Records for the exercise –

* * *

/-- R16: the transmit buffer is written only by the snapshot of a page selection or reset, which leaves it equal to the
current page, and read only by `TXBYTE`: for every other operation its content makes no difference to anything else. -/
def Obligations.TransmitBufferWrittenAndReadOnlyThere : Prop :=
  (∀ (i : Instr) (s t : State), exec i s = .next t → t.tx ≠ s.tx → i = .reset ∨ ∃ b, i = .selpage b) ∧
    (∀ (i : Instr) (s : State), (i = .reset ∨ ∃ b, i = .selpage b) →
      ∃ t, exec i s = .next t ∧ ∀ j : Fin 32, t.tx[j] = t.readLive t.cur j) ∧
    ∀ (i : Instr) (s : State) (x : Page), i ≠ .txbyte →
      ∃ t u, exec i s = .next t ∧ exec i (s.withTx x) = .next u ∧ u.withTx t.tx = t

/-- R17: `cur` is written only by a page selection and reset. -/
def Obligations.CurrentPageWrittenOnlyBySelection : Prop :=
  ∀ (i : Instr) (s t : State), exec i s = .next t → t.cur ≠ s.cur → i = .reset ∨ ∃ b, i = .selpage b

/-- R84 (D19): no read depends on the cursor: the same reads from any cursor give the same bytes. -/
def Obligations.CursorDoesNotMoveReads : Prop :=
  ∀ (i : Instr) (s : State) (pos : BitVec 9), (i = .addrR ∨ i = .txbyte ∨ i = .txfill) →
    ∃ t, exec i s = .next t ∧ exec i (s.withCursor pos) = .next (t.withCursor pos)

/-- R63, R85 (D19): in a read transaction of any length, each byte under inputs of its own (R24), byte number `n` is `TX[n]`
for `n` up to 31 and zero from 32 on, and the read leaves the snapshot, the live pages and the current page as they were
(R46). -/
def Obligations.ReadTransactionReturnsSnapshot : Prop :=
  ∀ (n : Nat) (xs : List Inputs) (s : State) (x : Inputs) (rest : List Arrival), xs.length = n + 1 →
    s.pending = ⟨.addrR, x⟩ :: (xs.map (fun y => (⟨.txbyte, y⟩ : Arrival)) ++ rest) → s.irqMask = false →
    s.listen = true →
    ∃ t, Host.Core.run Sys2Proof.core (n + 2) s = .next t ∧
      t.out = some (.byte (if h : n < 32 then s.tx[n] else 0)) ∧ t.st = .sendData ∧ t.tx = s.tx ∧ t.live = s.live ∧
      t.cur = s.cur ∧ t.pending = rest

/-- R62, R83, R106 (D17, D18): the data bytes of a write on page 3 that stays below the trigger, each under inputs of its own
(R24), land at consecutive offsets from the cursor, in order, and no other live byte and no byte of the snapshot
changes. -/
def Obligations.CalibrationWriteLandsInOrder : Prop :=
  ∀ (ds : List (Byte × Inputs)) (s : State) (rest : List Arrival),
    s.pending = ds.map (fun d => (⟨.rxbyte d.1, d.2⟩ : Arrival)) ++ rest → s.irqMask = false → s.st = .getData →
    s.cur = 2 → s.pos.toNat + ds.length ≤ 19 →
    ∃ t, Host.Core.run Sys2Proof.core ds.length s = .next t ∧ t.st = .getData ∧
      t.pos.toNat = s.pos.toNat + ds.length ∧ t.tx = s.tx ∧ t.flash = s.flash ∧ t.pending = rest ∧
      ∀ (q : BitVec 2) (j : Fin 32), t.readLive q j =
        if h : q = 2 ∧ s.pos.toNat ≤ j.val ∧ j.val < s.pos.toNat + ds.length then (ds[j.val - s.pos.toNat]'(by omega)).1
        else s.readLive q j

/-- R28 (a), R63, R101, R102 (D19, D25): the selector round trip (95_test_vectors.md S1): from any running state, selecting
with `v` and reading 32 bytes, each event under inputs of its own (R24), returns the effective selector as byte 31. -/
def Obligations.SelectThenReadReturnsSelector : Prop :=
  ∀ (s : State) (v : Byte) (x1 x2 x3 x4 x5 : Inputs) (xs : List Inputs) (rest : List Arrival), s.Inv →
    xs.length = 32 →
    s.pending = [⟨.addrW, x1⟩, ⟨.rxbyte 31, x2⟩, ⟨.rxbyte v, x3⟩, ⟨.stop, x4⟩, ⟨.addrR, x5⟩] ++
      (xs.map (fun y => (⟨.txbyte, y⟩ : Arrival)) ++ rest) →
    ∃ t, Host.Core.run Sys2Proof.core 37 s = .next t ∧ t.out = some (.byte (if v.toNat ≤ 3 then v else 0)) ∧
      t.pending = rest

/-! ### Decoding (spec/30_encoding.md) -/

/-- R60, R67, R68: decoding the record of an operation, in any context that admits it and with every operand at every
value, gives the operation back and leaves the bytes after it (the record's layout is the model's, log 11). -/
def Obligations.DecodeEncodeRoundTrip : Prop :=
  ∀ (c : Ctx) (i : Instr) (rest : List Byte), i.wf c = true → decode (encode c i ++ rest) = .ok (i, rest)

/-- The other direction: whatever the decoder accepts is the record of the operation it answers, in a context that admits
it (log 11). -/
def Obligations.DecodedBytesAreARecord : Prop :=
  ∀ (bs rest : List Byte) (i : Instr), decode bs = .ok (i, rest) →
    ∃ c : Ctx, i.wf c = true ∧ bs = encode c i ++ rest

/-- R67, R68 (D31, D37): "matched in order and the first match wins": the operation of an event in a context is the one of
the first row of the opcode table that matches its decode word. -/
def Obligations.DecodeFollowsOpcodeTable : Prop :=
  ∀ (c : Ctx) (e : Event), firstRow (decodeWord c e) = some (select c e).row

/-- R100 (the page condition of case (b): D24): a data byte is dispatched by the rule's chain of tests. -/
def Obligations.DataByteDispatchChain : Prop :=
  ∀ (c : Ctx) (b : Byte), c.st = .getData →
    (select c (.rxbyte b)).row =
      if c.pos.toNat = 31 then 5
      else if 32 ≤ c.pos.toNat then 11
      else if c.cur = 0 ∧ (c.pos.toNat = 26 ∨ c.pos.toNat = 27) then 6
      else if c.cur = 2 ∧ c.pos.toNat ≤ 18 then (if c.pos.toNat ≤ 15 then 7 else if c.pos.toNat ≤ 17 then 8 else 9)
      else if c.cur = 2 ∧ c.pos.toNat = 19 then 10
      else 11

/-- R60 ("no such event") and R67 ("no such state"): event codes 14 and 15 and state codes 5, 6 and 7 are refused by name
(that the state is looked at first: log 16). -/
def Obligations.ReservedCodesAreRefused : Prop :=
  ∀ (w : BitVec 17) (ops : List Byte),
    (5 ≤ (w.extractLsb' 10 3).toNat →
      decode (decodeWordBytes w ++ ops) = .error (.noSuchState (w.extractLsb' 10 3))) ∧
    ((w.extractLsb' 10 3).toNat ≤ 4 → 14 ≤ (w.extractLsb' 13 4).toNat →
      decode (decodeWordBytes w ++ ops) = .error (.noSuchEvent (w.extractLsb' 13 4)))

/-- Decode words written out from R67, those of 95_test_vectors.md part 3 but for RESET and ADC, which its programs do not
have, decode to the operations they stand for, at least one of each of the table's formats and of each spec file's family.
That a record is the word's three bytes, least significant first, and then the operands is the model's choice (log 11). -/
def Obligations.WrittenOutWordsDecode : Prop :=
  decode [0x07, 0x0B, 0x00] = .ok (.reset, []) ∧
    decode [0x00, 0x20, 0x00] = .ok (.addrW, []) ∧
    decode [0x00, 0x64, 0x00, 0x1F] = .ok (.setpos 0x1F, []) ∧
    decode [0x1F, 0x68, 0x00, 0x02] = .ok (.selpage 0x02, []) ∧
    decode [0x1B, 0x68, 0x00, 0xBB] = .ok (.stFreq 1 0xBB, []) ∧
    decode [0x12, 0x6A, 0x00, 0x05] = .ok (.stTcxoRmse 0x05, []) ∧
    decode [0x13, 0x6A, 0x00, 0x01] = .ok (.save 0x01, []) ∧
    decode [0x20, 0x8E, 0x00] = .ok (.txbyte, []) ∧
    decode [0x20, 0xAA, 0x00] = .ok (.stop, []) ∧
    decode [0x02, 0x0E, 0x01] = .ok (.abort, []) ∧
    decode [0x20, 0x20, 0x01, 0xE8, 0xFD] = .ok (.capture1 0xFDE8, []) ∧
    decode [0x00, 0x80, 0x01, 0xA0, 0x06, 0xF0, 0x05, 0x00, 0x08] = .ok (.adc 0x06A0 0x05F0 0x0800, []) ∧
    decode [0x14, 0xA2, 0x01, 0x3F, 0, 0, 0, 0, 0, 0, 0, 0, 0, 0, 0, 0, 0, 0, 0, 0, 0, 0, 0, 0] =
      .ok (.flashCommit ⟨true, #v[true, true, true, true, true], #v[0, 0, 0, 0, 0]⟩, [])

* * *

Assigned task – When a line in the data above contains the string "false", copy that line.

Output for this task –
    s.pending = ⟨.addrR, x⟩ :: (xs.map (fun y => (⟨.txbyte, y⟩ : Arrival)) ++ rest) → s.irqMask = false →
    s.pending = ds.map (fun d => (⟨.rxbyte d.1, d.2⟩ : Arrival)) ++ rest → s.irqMask = false → s.st = .getData →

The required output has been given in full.